Madagascar – Énergie : Factures pleines, lampes vides : qui paie l’addition ?

La Jirama lâche du lest, les opérateurs privés débarquent. Et pendant ce temps, les villages comptent les jours sans courant.

Ambatomainty, pas de lumière. Anosibe, pas de lumière. Antsalova ? Pas mieux. Voilà le quotidien dans des dizaines de localités de Madagascar. Pendant ce temps, à Antananarivo, les discours brillent d’optimisme : la Jirama annonce des partenariats privés, des projets, des plans. Mais dans les faits, c’est l’échec d’un modèle d’État qu’on commence à sous-traiter.

Car oui, la Jirama recule. Et ce n’est pas un scoop. L’entreprise publique, asphyxiée par ses dettes, incapable d’assurer un service minimum, a décidé de céder la main, du moins en partie. Cinq accords ont été signés depuis janvier avec des opérateurs privés. Le dernier, avec WeLight, vise à électrifier les zones rurales. Traduction : là où l’État a failli, d’autres tenteront de faire le boulot.

« On vit dans le noir, mais on paie comme si on avait la lumière »

Liva, enseignant à Morarano, en a ras-le-bol. Il paie sa facture chaque mois. Mais sur 30 jours, il en passe souvent 15 sans courant. « Quand les élèves ne peuvent pas réviser le soir, quand les médicaments pour le centre de santé tournent au vinaigre faute de frigo… ce n’est plus un problème technique, c’est une violence. »

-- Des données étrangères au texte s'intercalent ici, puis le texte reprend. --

theorem dshiftWordK_of_fields (hc : fieldC w = 10#4) (hb : fieldB w = 1#1) (hop : fieldOp w = op) (hi : fieldI w = 1#1) :
    dshiftWordK op (fieldPair w) (fieldK5 w) = w := by
  subst hop
  have hc := congrArg BitVec.toNat hc
  have hb := congrArg BitVec.toNat hb
  have hi := congrArg BitVec.toNat hi
  apply BitVec.eq_of_toNat_eq
  rw [dshiftWordK_toNat]
  simp only [fieldC, fieldB, fieldOp, fieldI, fieldPair, fieldK5, BitVec.extractLsb'_toNat, Nat.shiftRight_eq_div_pow,
    BitVec.toNat_ofNat] at hc hb hi ⊢
  omega

theorem decimalWord_of_fields (hc : fieldC w = 12#4) (ht : fieldT w = t) (hi : fieldI w = 0#1) (he : fieldE w = 0#1)
    (hr2 : fieldXr w = r2) : decimalWord t (fieldAr w) r2 = w := by
  subst ht hr2
  have hc := congrArg BitVec.toNat hc
  have hi := congrArg BitVec.toNat hi
  have he := congrArg BitVec.toNat he
  apply BitVec.eq_of_toNat_eq
  rw [decimalWord_toNat]
  simp only [fieldC, fieldT, fieldI, fieldE, fieldAr, fieldXr, BitVec.extractLsb'_toNat, Nat.shiftRight_eq_div_pow,
    BitVec.toNat_ofNat] at hc hi he ⊢
  omega

theorem decimalWord2_of_fields (hi : fieldI w = 0#1) (he : fieldE w = 0#1) :
    decimalWord2 (fieldC w) (fieldT w) (fieldAr w) (fieldXr w) = w := by
  have hi := congrArg BitVec.toNat hi
  have he := congrArg BitVec.toNat he
  apply BitVec.eq_of_toNat_eq
  rw [decimalWord2_toNat]
  simp only [fieldC, fieldT, fieldI, fieldE, fieldAr, fieldXr, BitVec.extractLsb'_toNat, Nat.shiftRight_eq_div_pow,
    BitVec.toNat_ofNat] at hi he ⊢
  omega

end

/-! ## The words of an instruction and the words it was read from -/

/-- An instruction has the words of its form. -/
theorem Instr.Form.encode_eq {ws : List Word} {i : Instr} (h : Instr.Form ws i) : encode i = ws := by
  cases h with
  | mem cls size op => cases cls <;> cases size <;> cases op <;> rfl
  | dataI op | dataR op | dataL op => cases op <;> rfl
  | bitK op | bitX op | bitM op => cases op <;> rfl
  | move op => cases op <;> rfl
  | branchFalse c | branchTrue c => cases c <;> rfl
  | shiftK op | shiftX op | dshiftK op | dshiftX op => cases op <;> rfl
  | norm op | dnorm op => cases op <;> rfl
  | _ => rfl

/-- The words `ws` are the two that were read, or the first of them where there is no second. -/
def ReadFrom (iw iw2 : Word) (ws : List Word) : Prop := ws = [iw] ∨ ws = [iw, iw2]

section
variable {iw iw2 w : Word} {i : Instr}

theorem ReadFrom.one (h : w = iw) : ReadFrom iw iw2 [w] := .inl (by rw [h])

theorem ReadFrom.two {w2 : Word} (h : w = iw) (h2 : w2 = iw2) : ReadFrom iw iw2 [w, w2] := .inr (by rw [h, h2])

/-- The operand part is read with the second word where E = 1, and without it where E = 0 (R104). -/
theorem ReadFrom.operand {c : BitVec 4} {b : BitVec 1} {op ar : BitVec 3} (hc : fieldC iw = c) (hb : fieldB iw = b)
    (hop : fieldOp iw = op) (har : fieldAr iw = ar) :
    ReadFrom iw iw2 (operandWord c b op ar (operandOf iw iw2) :: (operandOf iw iw2).words) := by
  have hi : fieldI iw = bit1 (operandOf iw iw2).ind := (bit1_beq_one _).symm
  by_cases he : fieldE iw = 1#1
  · rw [operandOf, if_pos he] at hi ⊢
    exact .two (assemble_of_fields hc hb hop hi har he rfl) rfl
  · rw [operandOf, if_neg he] at hi ⊢
    exact .one (assemble_of_fields hc hb hop hi har (bit_eq_zero he) rfl)

theorem ReadFrom.displacement {c t : BitVec 4} (hc : fieldC iw = c) (ht : (fieldT iw).toNat = t.toNat) :
    ReadFrom iw iw2 [displacementWord c t (fieldD iw)] :=
  .one (displacementWord_of_fields hc (BitVec.eq_of_toNat_eq ht))

theorem ReadFrom.mask {h3 k : BitVec 4} (hc : fieldC iw = 0#4) (ht : (fieldT iw).toNat = 8)
    (hh : (fieldH3 iw).toNat = h3.toNat) (hk : fieldK iw = k) : ReadFrom iw iw2 [maskWord h3 k] :=
  .one (maskWord_of_fields hc (BitVec.eq_of_toNat_eq ht) (BitVec.eq_of_toNat_eq hh) hk)

theorem ReadFrom.status {s : BitVec 1} (hc : fieldC iw = 0#4) (ht : (fieldT iw).toNat = 2) (hs : fieldI iw = s) :
    ReadFrom iw iw2 [statusWord s (fieldF iw)] :=
  .one (hs ▸ statusWord_of_fields hc (BitVec.eq_of_toNat_eq ht))

/-- The words of a form that were read are those the encoder gives. -/
theorem ReadFrom.encode {ws : List Word} (hf : Instr.Form ws i) (h : ReadFrom iw iw2 ws) :
    ReadFrom iw iw2 (encode i) := by rwa [hf.encode_eq]

/-! ## The classes of the decoder -/

/-- Class 0 (R105, R110, R117). -/
theorem encode_of_decodeControl (hc : fieldC iw = 0#4) (h : decodeControl iw iw2 = some i) :
    ReadFrom iw iw2 (encode i) := by
  unfold decodeControl at h
  split at h
  case h_1 ht => cases h; exact .encode (.halt _) (.displacement hc ht)
  case h_2 ht => cases h; exact .encode (.stsm false _) (.displacement hc ht)
  case h_3 ht =>
    split at h <;> rename_i hi <;> cases h
    · exact .encode (.rsts _) (.status hc ht hi)
    · exact .encode (.sets _) (.status hc ht (bit_eq_one hi))
  case h_4 ht => cases h; exact .encode (.regm false _) (.displacement hc ht)
  case h_5 ht => cases h; exact .encode (.retn false _) (.displacement hc ht)
  case h_6 ht => cases h; exact .encode (.msts false _) (.displacement hc ht)
  case h_7 ht =>
    cases h
    obtain ⟨hb, hop⟩ := fieldB_fieldOp_of_fieldT (t := 6#4) ht
    exact .encode (.fclw _ _) (.operand hc hb hop rfl)
  case h_8 ht => cases h; exact .encode (.mreg false _) (.displacement hc ht)
  case h_9 ht =>
    split at h
    case h_1 hh => cases h; exact .encode (.enbl _) (.mask hc ht hh rfl)
    case h_2 hh =>
      split at h <;> rename_i hk <;> cases h
      · exact .encode .wait (.mask hc ht hh hk)
      · exact .encode (.enbw _) (.mask hc ht hh rfl)
    case h_3 hh => cases h; exact .encode (.dsbl _) (.mask hc ht hh rfl)
    case h_4 hh =>
      split at h <;> rename_i hk <;> cases h
      · exact .encode .waitD (.mask hc ht hh hk)
      · exact .encode (.dsbw _) (.mask hc ht hh rfl)
    case h_5 => cases h
  case h_10 ht => cases h; exact .encode (.stsm true _) (.displacement hc ht)
  case h_11 ht => cases h; exact .encode (.regm true _) (.displacement hc ht)
  case h_12 ht => cases h; exact .encode (.retn true _) (.displacement hc ht)
  case h_13 ht => cases h; exact .encode (.msts true _) (.displacement hc ht)
  case h_14 ht =>
    cases h
    obtain ⟨hb, hop⟩ := fieldB_fieldOp_of_fieldT (t := 14#4) ht
    exact .encode (.fclb _ _) (.operand hc hb hop rfl)
  case h_15 ht => cases h; exact .encode (.mreg true _) (.displacement hc ht)
  case h_16 => cases h

/-- Class 4 (R105, R107, R118). -/
theorem encode_of_decodeClass4 (hc : fieldC iw = 4#4) (h : decodeClass4 iw iw2 = some i) :
    ReadFrom iw iw2 (encode i) := by
  unfold decodeClass4 at h
  split at h
  case isTrue hb =>
    have hop := (operation_code_ofCode (fieldOp iw)).symm
    split at h
    case isTrue hi => cases h; exact .encode (.dataI _ _ _) (.one (constantWord_of_fields hc hb hop hi))
    case isFalse hi =>
      have hi := bit_eq_zero hi
      split at h <;> rename_i he <;> cases h
      · exact .encode (.dataR _ _ _) (.one (assemble_of_fields hc hb hop hi rfl he rfl))
      · exact .encode (.dataL _ _ _ _) (.two (assemble_of_fields hc hb hop hi rfl (bit_eq_one he) rfl) rfl)
  case isFalse hb =>
    have hb := bit_eq_zero hb
    split at h
    case isTrue hop =>
      split at h <;> rename_i har <;> cases h
      · exact .encode (.jump _) (.operand hc hb hop har)
      · exact .encode (.jsbr _ _) (.operand hc hb hop rfl)
    case isFalse hnot =>
      split at h
      case h_1 op hbit =>
        have hop := (bitOp_code_of_ofCode hbit).symm
        split at h
        case isTrue hi => cases h; exact .encode (.bitK _ _ _) (.one (constantWord_of_fields hc hb hop hi))
        case isFalse hi =>
          have hi := bit_eq_zero hi
          split at h <;> rename_i he <;> cases h
          · exact .encode (.bitX _ _ _) (.one (assemble_of_fields hc hb hop hi rfl he rfl))
          · exact .encode (.bitM _ _ _ _) (.two (assemble_of_fields hc hb hop hi rfl (bit_eq_one he) rfl) rfl)
      case h_2 hbit =>
        cases h
        exact .encode (.move _ _ _) (.one (assemble_of_fields hc hb (eq_seven_of_bitOp_ofCode hnot hbit)
          (moveOp_iBit_ofBits _ _).symm rfl (moveOp_jBit_ofBits _ _).symm rfl))

/-- Classes 8 and 9 (R108). -/
theorem encode_of_decodeBranch {sense : Bool} (hc : fieldC iw = if sense then 9#4 else 8#4)
    (h : decodeBranch sense iw = some i) : ReadFrom iw iw2 (encode i) := by
  unfold decodeBranch at h
  split at h
  case isTrue ht =>
    cases h
    cases sense
    · exact .encode (.nopr _) (.one (displacementWord_of_fields hc ht))
    · exact .encode (.brun _) (.one (displacementWord_of_fields hc ht))
  case isFalse =>
    obtain ⟨c, hcond, rfl⟩ := Option.map_eq_some_iff.1 h
    have ht := (condition_code_of_ofCode hcond).symm
    cases sense
    · exact .encode (.branchFalse _ _) (.one (displacementWord_of_fields hc ht))
    · exact .encode (.branchTrue _ _) (.one (displacementWord_of_fields hc ht))

/-- Class A (R105, R109, R119, R122). -/
theorem encode_of_decodeClassA (hc : fieldC iw = 10#4) (h : decodeClassA iw = some i) :
    ReadFrom iw iw2 (encode i) := by
  have hshift := (shiftOp_code_ofCode (fieldOp iw)).symm
  unfold decodeClassA at h
  split at h
  case isTrue hb =>
    split at h
    case isTrue hi => cases h; exact .encode (.shiftK _ _ _) (.one (constantWord_of_fields hc hb hshift hi))
    case isFalse hi =>
      have hi := bit_eq_zero hi
      split at h <;> rename_i he
      · cases h; exact .encode (.shiftX _ _ _) (.one (assemble_of_fields hc hb hshift hi rfl he rfl))
      · obtain ⟨op, hop, rfl⟩ := Option.map_eq_some_iff.1 h
        exact .encode (.norm _ _ _) (.one
          (assemble_of_fields hc hb (normOp_code_of_ofCode hop).symm hi rfl (bit_eq_one he) rfl))
  case isFalse hb =>
    have hb := bit_eq_one hb
    split at h
    case isTrue hi => cases h; exact .encode (.dshiftK _ _ _) (.one (dshiftWordK_of_fields hc hb hshift hi))
    case isFalse hi =>
      have hi := bit_eq_zero hi
      split at h <;> rename_i he
      · cases h; exact .encode (.dshiftX _ _ _) (.one (assemble_of_fields hc hb hshift hi rfl he rfl))
      · obtain ⟨op, hop, rfl⟩ := Option.map_eq_some_iff.1 h
        exact .encode (.dnorm _ _ _) (.one
          (assemble_of_fields hc hb (normOp_code_of_ofCode hop).symm hi rfl (bit_eq_one he) rfl))

/-- Class B (R105, R121). -/
theorem encode_of_decodeClassB (hc : fieldC iw = 11#4) (h : decodeClassB iw iw2 = some i) :
    ReadFrom iw iw2 (encode i) := by
  unfold decodeClassB at h
  split at h
  case isTrue => cases h
  case isFalse hb =>
    have fixed {op ar : BitVec 3} (hop : (fieldOp iw).toNat = op.toNat) (har : fieldAr iw = ar) :
        ReadFrom iw iw2 (fixedWord op ar (operandOf iw iw2) :: (operandOf iw iw2).words) :=
      .operand hc (bit_eq_zero hb) (BitVec.eq_of_toNat_eq hop) har
    split at h
    case h_1 hop => cases h; exact .encode (.dsta _ _) (fixed hop rfl)
    case h_2 hop => cases h; exact .encode (.dsub _ _) (fixed hop rfl)
    case h_3 hop => cases h; exact .encode (.dadd _ _) (fixed hop rfl)
    case h_4 hop =>
      split at h <;> rename_i hlow <;> cases h
      · exact .encode (.mlta _ _) (fixed hop (fieldAr_of_pair hlow))
      · exact .encode (.mult _ _) (fixed hop (fieldAr_of_pair (bit_eq_one hlow)))
    case h_5 hop => cases h; exact .encode (.divd _ _) (fixed hop rfl)
    case h_6 hop => cases h; exact .encode (.dlod _ _) (fixed hop rfl)
    case h_7 => cases h

/-- Class C (R105, R330, R114). -/
theorem encode_of_decodeDecimal (hc : fieldC iw = 12#4) (h : decodeDecimal iw iw2 = some i) :
    ReadFrom iw iw2 (encode i) := by
  unfold decodeDecimal at h
  split at h
  case isTrue => cases h
  case isFalse hbits =>
    simp only [not_or] at hbits
    obtain ⟨hi, he, hi2, he2⟩ := hbits
    have decimal {t : BitVec 4} {r2 : RegNo} (ht : (fieldT iw).toNat = t.toNat) (hr2 : fieldXr iw = r2) :
        ReadFrom iw iw2 [decimalWord t (fieldAr iw) r2,
          decimalWord2 (fieldC iw2) (fieldT iw2) (fieldAr iw2) (fieldXr iw2)] :=
      .two (decimalWord_of_fields hc (BitVec.eq_of_toNat_eq ht) (bit_eq_zero hi) (bit_eq_zero he) hr2)
        (decimalWord2_of_fields (bit_eq_zero hi2) (bit_eq_zero he2))
    dsimp only at h
    split at h
    case h_1 ht => cases h; exact .encode (.zadd ..) (decimal ht rfl)
    case h_2 ht => cases h; exact .encode (.addd ..) (decimal ht rfl)
    case h_3 ht => cases h; exact .encode (.subd ..) (decimal ht rfl)
    case h_4 ht => cases h; exact .encode (.cmpd ..) (decimal ht rfl)
    case h_5 ht =>
      split at h <;> rename_i hr2 <;> cases h
      exact .encode (.sftr ..) (decimal ht hr2)
    case h_6 ht => cases h; exact .encode (.movr ..) (decimal ht rfl)
    case h_7 ht =>
      split at h <;> rename_i hr2 <;> cases h
      exact .encode (.sftl ..) (decimal ht hr2)
    case h_8 ht => cases h; exact .encode (.movl ..) (decimal ht rfl)
    case h_9 ht => cases h; exact .encode (.comp ..) (decimal ht rfl)
    case h_10 => cases h

/-- Classes 1, 2, 3, 5, 6, 7 (R106). -/
theorem encode_of_memClass (cls : MemClass) (hc : fieldC iw = cls.code) :
    ReadFrom iw iw2 (encode (memInstr cls (.ofBit (fieldB iw)) (.ofCode (fieldOp iw)) (fieldAr iw)
      (operandOf iw iw2))) :=
  .encode (.mem ..) (.operand hc (size_code_ofBit _).symm (operation_code_ofCode _).symm rfl)

/-- No bit of the words read is lost, whatever their class. -/
theorem encode_of_decode (h : decode iw iw2 = some i) : ReadFrom iw iw2 (encode i) := by
  unfold decode at h
  split at h <;> rename_i hc
  case h_1 => exact encode_of_decodeControl (BitVec.eq_of_toNat_eq hc) h
  case h_2 => cases h; exact encode_of_memClass .c1 (BitVec.eq_of_toNat_eq hc)
  case h_3 => cases h; exact encode_of_memClass .c2 (BitVec.eq_of_toNat_eq hc)
  case h_4 => cases h; exact encode_of_memClass .c3 (BitVec.eq_of_toNat_eq hc)
  case h_5 => exact encode_of_decodeClass4 (BitVec.eq_of_toNat_eq hc) h
  case h_6 => cases h; exact encode_of_memClass .c5 (BitVec.eq_of_toNat_eq hc)
  case h_7 => cases h; exact encode_of_memClass .c6 (BitVec.eq_of_toNat_eq hc)
  case h_8 => cases h; exact encode_of_memClass .c7 (BitVec.eq_of_toNat_eq hc)
  case h_9 => exact encode_of_decodeBranch (sense := false) (BitVec.eq_of_toNat_eq hc) h
  case h_10 => exact encode_of_decodeBranch (sense := true) (BitVec.eq_of_toNat_eq hc) h
  case h_11 => exact encode_of_decodeClassA (BitVec.eq_of_toNat_eq hc) h
  case h_12 => exact encode_of_decodeClassB (BitVec.eq_of_toNat_eq hc) h
  case h_13 => exact encode_of_decodeDecimal (BitVec.eq_of_toNat_eq hc) h
  case h_14 => cases h

end

/-- Settles O1: each form of word decodes to the instruction that has it. -/
theorem decodeOfEncode : Obligations.DecodeOfEncode := fun _ _ _ hi h => decode_encode hi h

/-- Settles O2: the words of each class are put together again from the fields the decoder takes out of them. -/
theorem encodeOfDecode : Obligations.EncodeOfDecode := fun _ _ _ h => encode_of_decode h

/-- Settles O3: one evaluation of the decoder for each word. -/
theorem decodesSpecWords : Obligations.DecodesSpecWords :=
  ⟨rfl, rfl, rfl, rfl, rfl, rfl, rfl, rfl, rfl, rfl, rfl, rfl, rfl, rfl, rfl, rfl, rfl⟩

end Sys2Proof
end

section
/-! SUPPORT. Where class B and class C trap or are refused by their designators (O53). -/

namespace Sys2Proof.Machine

La Jirama achète l’électricité à prix d’or et la revend à prix cassé. Résultat : une dette considérable. Et aucune marge pour réparer, investir, innover. L’entreprise est en train de sombrer et avec elle, des milliers de foyers.

Réforme ou aveu d’échec ?

Au sommet de l’État, on préfère parler de « modernisation » : révision des statuts, projets de parcs solaires, mise en service d’une centrale HFO de 105 MW. Mais qui croit encore que le système va s’auto-réparer ? On bricole, on délègue, on repousse l’échéance. Pendant ce temps, des zones entières de l’île vivent dans le noir, littéralement et symboliquement.

Le gouvernement s’aligne sur les recommandations de la Banque mondiale, mise sur des investissements privés, et joue la carte du Pacte énergétique lancé en janvier à la conférence « Mission 300 » en Tanzanie. Mais derrière les acronymes et les jolies annonces, des enfants font leurs devoirs à la bougie.

Quand le courant ne passe plus, il faut rallumer autre chose : la colère

Il ne s’agit plus seulement d’électricité. Il s’agit de justice. Pourquoi les grandes villes sont-elles toujours servies les premières ? Pourquoi les campagnes doivent-elles se contenter de promesses creuses ? Pourquoi ceux qui n’ont rien doivent-ils payer les erreurs d’un système bancal ?

Ce que la Jirama appelle « gestion déléguée » ressemble fort à un désengagement. Et tant mieux si des opérateurs locaux, sérieux et proches des réalités peuvent changer la donne. Mais ne nous y trompons pas : ce n’est pas une réforme courageuse. C’est une fuite en avant.

Alors que la lumière revient, timidement, dans quelques villages, c’est aussi le temps de rallumer une autre énergie : celle de la parole, de la vérité, du droit à un service public digne.